_Activity:_
Every line from the one with "t.pending = [] ∧" to the one with "t.nv = s.nv ∧", including those two, is to be copied exactly; all other lines of the entries below are left out.

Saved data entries
=======
def portSetRadioSpec : AciSpec where
  op := 0x0204
  lenOk := lenIs 2
  modes := modesSet
  carried := true
  par := fun r s =>
    let p := r.f 16 1
    let site := r.fb 17 0 7
    let c := s.portCfg p
    let own := s.portSite p
    if r.fl 17 7 then
      firstOf [
        badIf (decide (95 < site)) 0x04,
        badIf ((c.mode != 2 && c.mode != 5) || (s.ringOf p).isSome) 0x13,
        badIf ((s.ptpInstance p).isSome || (s.sitePort site).isSome) 0x11,
        badIf (own.isSome && own != some site) 0x04,
        badIf (own.isNone && decide (16384 < s.syncTotal 0 (s.ptpCfg 0) + 16)) 0x04]
    else badIf (own.isSome && own != some site) 0x04
  avail := fun r s => firstOf [
    failIf (r.fl 17 7 && s.siteLoaded (r.fb 17 0 7)) stBusy 0x02, s.portAvail [r.f 16 1],
    failIf (s.overRadio (r.f 16 1) (r.fl 17 7)) stNoResource 0x30]
  effect := fun r s =>
    let p := r.f 16 1
    let site := r.fb 17 0 7
    let keep := s.qos.limits.filter fun e => e.1 / 128 != p
    if r.fl 17 7 then
      let s := ((s.takeDown p 8).cutEnds p).siteFresh site
      let s := { s with qos := { s.qos with limits := keep } }
      (s.store fun c => { c with
          ports := tmod {} c.ports p fun x => { x with site := some site, maxFrame := 9600, preEnable := false }
          portTime := tmod {} c.portTime p fun x => { x with tb := 0 }
          cutThrough := c.cutThrough.filter fun e => e.1 / 256 != p && e.1 % 256 != p }, okReply)
    else if (s.portSite p).isNone then (s, okReply)
    else
      let s := s.siteOut site 7
      let s := { s with qos := { s.qos with limits := keep } }
      (s.store fun c => { c with ports := tmod {} c.ports p fun x => { x with site := none } }, okReply)

def execPortSetRadio (r : Aci) (s : State) : Host.Outcome State Fault Refusal := .next (portSetRadioSpec.exec r s)

/-! ### PORT_RING_PAIR (R177) -/

def portRingPairSpec : AciSpec where
  op := 0x0205
  lenOk := lenIs 4
  modes := modesSet
  carried := true
  rsv := fun _ => [(0, 0x70), (3, 0xFF)]
  par := fun r s =>
    let e := r.f 17 1
    let w := r.f 18 1
    let ce := s.portCfg e
    let cw := s.portCfg w
    let k := r.fb 16 0 4
    let elsewhere (p : Nat) : Bool := match s.ringOf p with | some x => x.1 != k | none => false
    if r.fl 16 7 then
      firstOf [
        badIf (e / 32 != w / 32 || e == w || modeLanes ce.mode != modeLanes cw.mode) 0x14,
        badIf (ce.site.isSome || cw.site.isSome || ce.anEn || cw.anEn || elsewhere e || elsewhere w) 0x15]
    else none
  avail := fun r s =>
    if r.fl 16 7 then firstOf [
      failIf (tget none s.cfg.rings (r.fb 16 0 4)).isSome stBusy 0x02, s.portAvail [r.f 17 1, r.f 18 1]]
    else none
  effect := fun r s =>
    let k := r.fb 16 0 4
    let v := if r.fl 16 7 then some (r.f 17 1, r.f 18 1) else none
    ((s.store fun c => { c with rings := tset none c.rings k v }).setRings, okReply)

def execPortRingPair (r : Aci) (s : State) : Host.Outcome State Fault Refusal := .next (portRingPairSpec.exec r s)

/-! ### PORT_GET_STATUS (R188) -/

def State.portStatus (s : State) (p : Nat) : Bytes :=
  let c := s.portCfg p
  let x := s.portSt p
  let ring := s.ringOf p
  let role := if c.site.isSome then 1 else match ring with | some (_, false) => 2 | some (_, true) => 3 | none => 0
  let pass := match ring with | some (k, _) => tget false s.ports.passThrough k | none => false
  let locked := (List.range (modeLanes c.mode).1).foldl
    (fun acc i => acc + 2 ^ i * b2n (tget false s.ports.laneLocked (64 * (p / 32) + c.firstLane + i))) 0
  let cage := s.portCage p
  leBytes 1 (b2n x.linkUp + 2 * b2n x.localFault + 4 * b2n x.remoteFault + 8 * b2n x.preActive + 16 * role + 64 * b2n pass) ++
    leBytes 1 c.mode ++ leBytes 1 c.firstLane ++ leBytes 1 locked ++
    leBytes 1 (cage.getD 0x7F + 128 * b2n (match cage with | some g => (s.cageSt g).fault | none => false)) ++
    leBytes 1 (match c.site, ring with | some n, _ => n | none, some (k, _) => k | none, none => 0) ++
    leBytes 2 c.maxFrame ++ List.replicate 16 0

def portGetStatusSpec : AciSpec where
  op := 0x0206
  lenOk := lenIs 1
  modes := modesAll
  effect := fun r s => (s, okWith (s.portStatus (r.f 16 1)))

def execPortGetStatus (r : Aci) (s : State) : Host.Outcome State Fault Refusal := .next (portGetStatusSpec.exec r s)

/-! ### PORT_OPTICS_MAP (R181) -/

/-- Entry `c` of the cage map in the buffer; none when not VALID. -/
def cageOf (r : Req) (c : Nat) : Option Cage :=
  let o := 8 * c
  if r.bl o 4 then
    some { master := r.bb o 0 4, muxAddr := r.bb (o + 1) 0 7, muxChannel := r.bb (o + 2) 0 3, resetGpio := r.b (o + 3) 1,
           firstPort := r.b (o + 4) 1, portCount := r.bb (o + 5) 0 4, fast := r.bl (o + 5) 4, muxResetGpio := r.b (o + 6) 1 }
  else none

/-- A GPIO number, or 0xFF for none. -/
def gpioOk (g : Nat) : Bool := decide (g ≤ 63) || g == 0xFF

def Cage.ranges (c : Cage) : Bool :=
  (c.muxAddr == 0 || (decide (0x70 ≤ c.muxAddr) && decide (c.muxAddr ≤ 0x77))) && gpioOk c.resetGpio &&
    gpioOk c.muxResetGpio && decide (1 ≤ c.portCount) && decide (c.portCount ≤ 8) && decide (c.firstPort + c.portCount ≤ 256)

/-- Two valid entries agree with the rules of R181: one multiplexer per master, no shared channel, one purpose a GPIO. -/
def Cage.agrees (a b : Cage) : Bool :=
  (if a.master = b.master then
      a.muxAddr == b.muxAddr && a.muxResetGpio == b.muxResetGpio && a.muxChannel != b.muxChannel
    else a.muxResetGpio == 0xFF || a.muxResetGpio != b.muxResetGpio) &&
    (a.resetGpio == 0xFF || (a.resetGpio != b.resetGpio && a.resetGpio != b.muxResetGpio)) &&
    (b.resetGpio == 0xFF || b.resetGpio != a.muxResetGpio)

/-- Every two entries of a list agree. -/
def pairwise {α : Type} (f : α → α → Bool) : List α → Bool
  | [] => true
  | a :: l => l.all (f a) && pairwise f l

def portOpticsMapSpec : AciSpec where
  op := 0x0207
  lenOk := lenIs 1024
  modes := modesSet
  carried := true
  rsv := fun _ => (List.range 128).flatMap fun c => [(8 * c, 0xE0), (8 * c + 1, 0x80), (8 * c + 2, 0xF8), (8 * c + 5, 0xE0), (8 * c + 7, 0xFF)]
  par := fun r _ =>
    let cages := (List.range 128).filterMap (cageOf r)
    firstOf [
      badIf (!cages.all Cage.ranges) 0x04,
      badIf (!(pairwise Cage.agrees cages && cages.all fun c => c.resetGpio == 0xFF || c.resetGpio != c.muxResetGpio)) 0x17]
  effect := fun r s =>
    let t := (List.range 128).foldl (fun t c => tset none t c (cageOf r c)) []
    let s' := s.store fun c => { c with cages := t }
    -- a cage that the map leaves as it was keeps its state, FAULT included (R185)
    let same (e : Nat × CageSt) : Bool := tget none s'.cfg.cages e.1 == tget none s.cfg.cages e.1
    let s' := { s' with ports := { s'.ports with cages := s.ports.cages.filter same } }
    -- a bus that the map brings in while the masters are driven is recovered before its first use
    (if s'.ports.driving then (List.range 16).foldl State.wakeBus s' else s', okReply)

def execPortOpticsMap (r : Aci) (s : State) : Host.Outcome State Fault Refusal := .next (portOpticsMapSpec.exec r s)

/-! ### PORT_OPTICS_IO and PORT_MDIO_IO (R183, R184, R187) -/

/-- PORT_OPTICS_IO: `ack` and `data` are what the module does on its bus. The page select, at module addresses 126 and 127, comes
first where the page differs (R183). -/
def portOpticsIoSpec (ack : Bool) (data : Bytes) : AciSpec where
  op := 0x0208
  board := (ack, data)
  buffer := true
  lenOk := fun n pl =>
    if bit (byteAt pl 0) 7 then decide (5 ≤ n) && decide (n ≤ 132) && decide (byteAt pl 3 + (n - 4) ≤ 256) else n == 4
  modes := [.m1, .m2, .m3, .m4, .m7]
  modeOk := fun _ s => s.ms.mode == .m3 || s.ms.mode == .m4 || !s.pins.activeIn
  avail := fun r s =>
    match tget none s.cfg.cages (r.bb 0 0 7) with
    | some c => firstOf [
        failIf (tget BusState.untried s.ports.buses c.master == .recovering) stBusy 0x02,
        failIf (tget BusState.untried s.ports.buses c.master == .outOfService) stNoResource 0x10]
    | none => none
  late := fun r s =>
    failIf ((tget none s.cfg.cages (r.bb 0 0 7)).isNone || (s.cageSt (r.bb 0 0 7)).fault || !ack) stNoResource 0x11
  effect := fun r s =>
    let w := r.bl 0 7
    let c := r.bb 0 0 7
    let d := if w then r.pl.drop 4 else fit 128 data
    let paged := decide (128 < r.b 3 1 + (if w then d.length else min 128 (256 - r.b 3 1)))
    let page := (r.b 1 1, r.b 2 1)
    let select := if paged && (s.cageSt c).page != some page then [(c, true, 126, leBytes 1 page.1 ++ leBytes 1 page.2)] else []
    let s := { s with ports := { s.ports with busLog := (c, w, r.b 1 3, d) :: select ++ s.ports.busLog } }
    (if paged then s.modCage c fun x => { x with page := some page } else s, if w then okReply else okWith d)

def execPortOpticsIo (r : Aci) (ack : Bool) (data : Bytes) (s : State) : Host.Outcome State Fault Refusal :=
  .next ((portOpticsIoSpec ack data).exec r s)

/-- PORT_MDIO_IO: `data` is what the PHY drives in a read. -/
def portMdioIoSpec (data : BitVec 16) : AciSpec where
  op := 0x0209
  board := (true, leBytes 2 data.toNat)
  lenOk := lenIs 8
  modes := [.m1, .m2, .m3, .m4, .m7]
  rsv := fun _ => [(0, 0xF0), (1, 0xE0), (2, 0xE0), (3, 0xFF)]
  par := fun r _ => badIf (!r.fl 16 2 && (r.f 18 1 != 0 || decide (31 < r.f 20 2))) 0x04
  modeOk := fun _ s => s.ms.mode == .m3 || s.ms.mode == .m4 || !s.pins.activeIn
  effect := fun r s =>
    let w := r.fl 16 3
    let d := if w then leBytes 2 (r.f 22 2) else leBytes 2 data.toNat
    let at_ := r.f 17 2 + 65536 * r.f 20 2 + 2 ^ 32 * r.fb 16 2 1
    ({ s with ports := { s.ports with busLog := (128 + r.fb 16 0 2, w, at_, d) :: s.ports.busLog } },
      if w then okReply else okWith d)

def execPortMdioIo (r : Aci) (data : BitVec 16) (s : State) : Host.Outcome State Fault Refusal :=
  .next ((portMdioIoSpec data).exec r s)

/-! ### Lanes and links -/

/-- LANE_LOCK_LOST (R40, R132, R178): the lane is out of lock; what it feeds is squelched. -/
def execLaneLockLost (lane : Fin 512) (s : State) : Host.Outcome State Fault Refusal :=
  .next (if s.ms.mode ≠ .m0 ∧ tget false s.ports.laneLocked lane.val then
      ({ s with ports := { s.ports with laneLocked := tset false s.ports.laneLocked lane.val false } }).count
        (.lane lane.val .lockLoss)
    else s)

/-- LANE_LOCK_ACQUIRED (R40, R672): the lane locks where its tile has REFCLK and it is not in reset. -/
def execLaneLockAcquired (lane : Fin 512) (s : State) : Host.Outcome State Fault Refusal :=
  .next (if s.ms.mode ≠ .m0 ∧ s.pins.refclkTile.getLsbD (lane.val / 64) ∧ ¬ tget false s.ports.laneReset lane.val then
      { s with ports := { s.ports with laneLocked := tset false s.ports.laneLocked lane.val true } }
    else s)
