-- ==== Sys2Proof/Certificates/Slice0/Obligations.lean ====
section
/-! DEFINITION. The statements for the provers. A statement about a command says that `exec` answers a next state, under
conditions on the state and the operands alone, and what that state holds. A free value (log entry 3) stands in a statement
only as the value that the model draws, of which nothing is known. -/

namespace Sys2Proof.Claims

open Machine

/-! ### Words of the statements -/

/-- The parts of the state. -/
inductive Part where
  | ms | host | cfg | nv | procs | time | ports | fwd | qos | radio | mesh | pins | power | jtag | pair | svc | snap | bist
  | trace | ctr | draws | pending
  deriving DecidableEq, Repr

/-- Two states have the part in common. -/
def Part.same (s t : State) : Part → Prop
  | .ms => t.ms = s.ms
  | .host => t.host = s.host
  | .cfg => t.cfg = s.cfg
  | .nv => t.nv = s.nv
  | .procs => t.procs = s.procs
  | .time => t.time = s.time
  | .ports => t.ports = s.ports
  | .fwd => t.fwd = s.fwd
  | .qos => t.qos = s.qos
  | .radio => t.radio = s.radio
  | .mesh => t.mesh = s.mesh
  | .pins => t.pins = s.pins
  | .power => t.power = s.power
  | .jtag => t.jtag = s.jtag
  | .pair => t.pair = s.pair
  | .svc => t.svc = s.svc
  | .snap => t.snap = s.snap
  | .bist => t.bist = s.bist
  | .trace => t.trace = s.trace
  | .ctr => t.ctr = s.ctr
  | .draws => t.draws = s.draws
  | .pending => t.pending = s.pending

/-- The states differ at most in the parts listed. -/
def Only (l : List Part) (s t : State) : Prop := ∀ p : Part, p ∉ l → p.same s t

/-- The command, in the state, answers a next state of which `P` holds. -/
def Gives (c : Instr) (s : State) (P : State → Prop) : Prop := ∃ t, exec c s = .next t ∧ P t

end Sys2Proof.Claims

open Sys2Proof Sys2Proof.Machine Sys2Proof.Claims

/-! ### The queue and the step -/

/-- A step takes the command at the front of the queue and answers what it does with the queue's rest (the model's own
queue, log entry 4). -/
def Obligations.StepRunsFrontCommand : Prop :=
  ∀ (s : State) (c : Instr) (rest : List Instr), s.pending = c :: rest →
    step s = exec c { s with pending := rest }

/-- With an empty queue a cycle plan of 80 ns passes (log entry 5): it is never a fault, and the queue stays empty. Where no
command waits for an earlier one (R78), nothing starts in it. -/
def Obligations.EmptyQueueLetsTimePass : Prop :=
  ∀ s : State, s.pending = [] → ∃ t, step s = .next t ∧ t.pending = [] ∧
    ((∀ e ∈ s.host.mbox, e.2.waiting = []) →
      (s.ms.mode ≠ .m0 → t.time.duration = s.time.duration + 128) ∧ (s.ms.mode = .m0 → t.time.duration = s.time.duration) ∧
      t.nv = s.nv ∧ t.cfg = s.cfg ∧ t.ms = s.ms)

/-- What reset leaves, of the values that the spec states: MODE_STATUS (R41, R48), the entry of T4 that waits (R44), the mailbox (R71), a Well (R87), the shares
(R76), the PTP and pair settings (R587), PIPE_TEST_MIN (R641), the thermal thresholds (R682) and the RTC (R153). -/
def Obligations.ResetHoldsTheStatedValues : Prop :=
  let s := State.reset
  s.ms.mode = .m1 ∧ s.ms.inTransition = false ∧ s.ms.standbyHeld = false ∧ s.ms.synced = false ∧ s.ms.safeCause = 0 ∧
  s.ms.reqResult = 0 ∧ s.ms.unclean = true ∧ s.ms.noted = [changeBody .m0 .m1 4 0 0 false] ∧
  (∀ f : Fin 17, (s.mbox f.val).enable = false ∧ (s.mbox f.val).cmdBase = 0 ∧ (s.mbox f.val).modCount = 1 ∧
    s.share f.val = if f.val = 0 then 1024 else 192) ∧
  (∀ w : Fin 1024, (s.well w.val).enable = false ∧ (s.well w.val).log2 = 7 ∧ (s.well w.val).mark = 1) ∧
  s.cfg.pipeTestMin = 60 ∧ s.power.warnC = 100 ∧ s.power.hbmWarnC = 90 ∧ s.time.rtc.frozen = false ∧
  s.pair.linkUp = false ∧ s.snap.valid = false ∧ s.snap.seq = 0 ∧ (∀ c : Ctr, s.counter c = 0)

/-- No command and no step stops: `exec` and `step` answer a next state in every state. -/
def Obligations.EveryStepCompletes : Prop :=
  (∀ (c : Instr) (s : State), Runs c s) ∧ ∀ s : State, StepSafe s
=======
_Task result:_
  ∀ s : State, s.pending = [] → ∃ t, step s = .next t ∧ t.pending = [] ∧
    ((∀ e ∈ s.host.mbox, e.2.waiting = []) →
      (s.ms.mode ≠ .m0 → t.time.duration = s.time.duration + 128) ∧ (s.ms.mode = .m0 → t.time.duration = s.time.duration) ∧
      t.nv = s.nv ∧ t.cfg = s.cfg ∧ t.ms = s.ms)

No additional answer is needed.